Als Frau der ersten Stunde war Ilse Stiefel aus Freiburg-Opfingen im Zwetschgeneinsatz mit dabei. „Wir haben Zwetschgenkuchen gebacken und uns dann nach Rücksprache mit den jeweiligen Marktleitern mit unseren Zwetschgenkörben in den Lebensmittelgeschäften platziert“, erzählt die heute 79-Jährige, die noch bis vor zwei Jahren als Agrarbotschafterin unterwegs war. Einen Marktstand, wie sie bei den Einsätzen heute üblich sind, gab es damals noch nicht. „Informiert wurde über die Produktion, vor allem aber über die Verarbeitung von Zwetschgen zu Marmelade oder Zwetschgenkuchen. Das hat den Absatz beflügelt“, weiß sie von ihrer erfolgreichen Arbeit zu berichten. Schon damals, so hat sie es erlebt, wusste längst nicht mehr jeder Kunde, wie die blauen Früchte am heimischen Herd am besten verarbeitet werden. Mit der wachsenden Zahl der Einsätze wuchs das Interesse der Marktleiter, denn es zeigte sich: Überall wo die Landfrauen auftauchten, stieg auch die Zahl der Kunden.

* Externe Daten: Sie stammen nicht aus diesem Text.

/-! ### Dovetail -/

@[simp] theorem good_setG (s : State) (x1 x2 x3) (h : Good q f s) : Good q f (setG s x1 x2 x3) := h
@[simp] theorem good_dvEnq (s : State) (x1 x2 x3) (h : Good q f s) : Good q f (dvEnq s x1 x2 x3) := by
  unfold dvEnq
  dsimp only
  repeat' split
  all_goals
    try have e0 := ‹memRead _ _ _ _ = _›
    try have k0 := good_eq22 (q := q) (f := f) e0 (by first | (simp (maxDischargeDepth := 40) [h]; done))
    try have e1 := ‹enqueue _ _ _ = _›
    try have k1 := good_eq21 (q := q) (f := f) e1 (by first | (simp (maxDischargeDepth := 40) [h, k0]; done) | (simp (maxDischargeDepth := 40) [h]; done) | (simp (maxDischargeDepth := 40) [h, k0]; done))
    first
        | simp +contextual (maxDischargeDepth := 40) [h]; done
        | simp +contextual (maxDischargeDepth := 40) [h, k0]; done
        | simp +contextual (maxDischargeDepth := 40) [h, k1]; done
        | simp +contextual (maxDischargeDepth := 40) [h, k0, k1]; done
@[simp] theorem good_dispatch (s : State) (x1 x2 x3) (h : Good q f s) : Good q f (dispatch s x1 x2 x3) := by
  unfold dispatch
  simp (maxDischargeDepth := 40) [h]
@[simp] theorem good_dvGet (s : State) (x1 x2) (h : Good q f s) : Good q f (dvGet s x1 x2) := by
  unfold dvGet
  extract_lets p t
  have ht : Good q f t := good_foldl _ (fun u it hu => good_settleItem u p it hu) _ _ h
  clear_value t
  split
  · exact good_setG _ _ _ _ ht
  · rename_i it _
    split
    · exact good_setG _ _ _ _ ht
    · have hk := good_memWrite t (some p) (getDvCore t x1).mbox (itemRecord it) ht
      split <;> (have e := ‹memWrite _ _ _ _ = _›; rw [e] at hk; simp (maxDischargeDepth := 40) [hk])
@[simp] theorem good_countBudget (s : State) (x1 x2 x3) (h : Good q f s) : Good q f (countBudget s x1 x2 x3) := by
  unfold countBudget
  repeat' split
  all_goals simp +contextual (maxDischargeDepth := 40) [h]
@[simp] theorem good_dvRel (s : State) (x1 x2 x3 x4) (h : Good q f s) : Good q f (dvRel s x1 x2 x3 x4) := by
  unfold dvRel
  dsimp only
  repeat' split
  all_goals simp (maxDischargeDepth := 40) [h]
@[simp] theorem good_dvCxl (s : State) (x1 x2 x3) (h : Good q f s) : Good q f (dvCxl s x1 x2 x3) := by
  unfold dvCxl
  dsimp only
  repeat' split
  all_goals simp (maxDischargeDepth := 40) [h]
@[simp] theorem good_execDvFlowCfgWrite (s : State) (x0 x1 x2) (h : Good q f s) : GoodRes q f (execDvFlowCfgWrite x0 x1 x2 s) := by
  unfold execDvFlowCfgWrite
  dsimp only
  repeat' split
  all_goals simp (maxDischargeDepth := 40) [h]
@[simp] theorem good_csetEmpty (s : State) (x1 x2 x3 x4) (h : Good q f s) : Good q f (csetEmpty s x1 x2 x3 x4) := by
  unfold csetEmpty
  simp (maxDischargeDepth := 40) [h]
@[simp] theorem good_execDvCsetWrite (s : State) (x0 x1 x2 x3 x4) (h : Good q f s) : GoodRes q f (execDvCsetWrite x0 x1 x2 x3 x4 s) := by
  unfold execDvCsetWrite
  simp (maxDischargeDepth := 40) [h]

/-! ### Tick -/

@[simp] theorem good_nextTick (s : State) (h : Good q f s) : Good q f (nextTick s) := h
@[simp] theorem good_restage (s : State) (x1) (h : Good q f s) : Good q f (restage s x1) := by
  unfold restage
  repeat' split
  all_goals simp +contextual (maxDischargeDepth := 40) [h]
@[simp] theorem good_applyWeights (s : State) (h : Good q f s) : Good q f (applyWeights s) := by
  unfold applyWeights
  dsimp only
  repeat' split
  all_goals simp +contextual (maxDischargeDepth := 40) [h]
@[simp] theorem good_loadTick (s : State) (h : Good q f s) : Good q f (loadTick s) := h
@[simp] theorem good_stopPlan (s : State) (x1) (h : Good q f s) : Good q f (stopPlan s x1) := by
  unfold stopPlan
  simp (maxDischargeDepth := 40) [h]
@[simp] theorem good_thermTick (s : State) (h : Good q f s) : Good q f (thermTick s) := by
  unfold thermTick
  repeat' split
  all_goals simp +contextual (maxDischargeDepth := 40) [h]
@[simp] theorem good_capLevels (s : State) (h : Good q f s) : Good q f (capLevels s) := by
  unfold capLevels
  repeat' split
  all_goals simp +contextual (maxDischargeDepth := 40) [h]
@[simp] theorem good_execTickEvtFlowWrite (s : State) (x0 x1 x2) (h : Good q f s) : GoodRes q f (execTickEvtFlowWrite x0 x1 x2 s) := by
  unfold execTickEvtFlowWrite
  simp (maxDischargeDepth := 40) [h]

/-! ### Panic -/

@[simp] theorem good_setPanic (s : State) (x1 x2) (h : Good q f s) : Good q f (setPanic s x1 x2) := by
  unfold setPanic
  dsimp only
  repeat' split
  all_goals simp (maxDischargeDepth := 40) [h]

end Sys2Proof.Machine
end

Zahl der beworbenen Produkte wuchs
Diesen Erfolg wollten wenig später weitere Lebensmittelhersteller auf den Plan rufen. Einer der ersten war die Freiburger Breisgaumilch, heute Schwarzwaldmilch. Schnell kam man mit dem Milchwerk überein, dass in Fruchtjoghurts künftig neben der Milch aus dem Schwarzwald Früchte aus dem Markgräflerland und des Kaiserstuhls enthalten sein sollten. Der Einstieg erfolgte mit Kirschen und Erdbeeren. Bei der Markteinführung der Produkte, die das Herkunfts- und Qualitätszeichen des Landes (HQZ) trugen, waren wiederum die Landfrauen aktiv.
Doch unabhängig vom Produkt, Ziel der Agrarbotschafterin war damals wie heute, die Verbraucher zur Wertschätzung heimischer Produkte zu bewegen, ob das nun Milcherzeugnisse, Obst, Wein, Spargel oder zu Zeiten der BSE-Krise das Rindfleisch war. Rasant nahm das Projekt Fahrt auf. Bereits 1996 lag die Zahl der Landfraueneinsätze bei über 300, wie sich Ilse Stiefel erinnert. Auch unter den Landfrauen mehrte sich die Zahl der Interessentinnen für solche Einsätze, nachdem dafür geworben wurde. Schließlich machte die Aktion der Landfrauen Südbaden Schule und das Projekt wurde auf die beiden anderen Landfrauenverbände und damit flächendeckend auf ganz Baden-Württemberg ausgedehnt. Selbst bundesweit fand es Resonanz. Ilse Stiefel erinnert sich dabei an so manch schönen Einsatz zur Werbung für badischen Wein in Berlin, der Landfrauen aus verschiedenen Landesteilen des Bundesgebietes zusammenbrachte.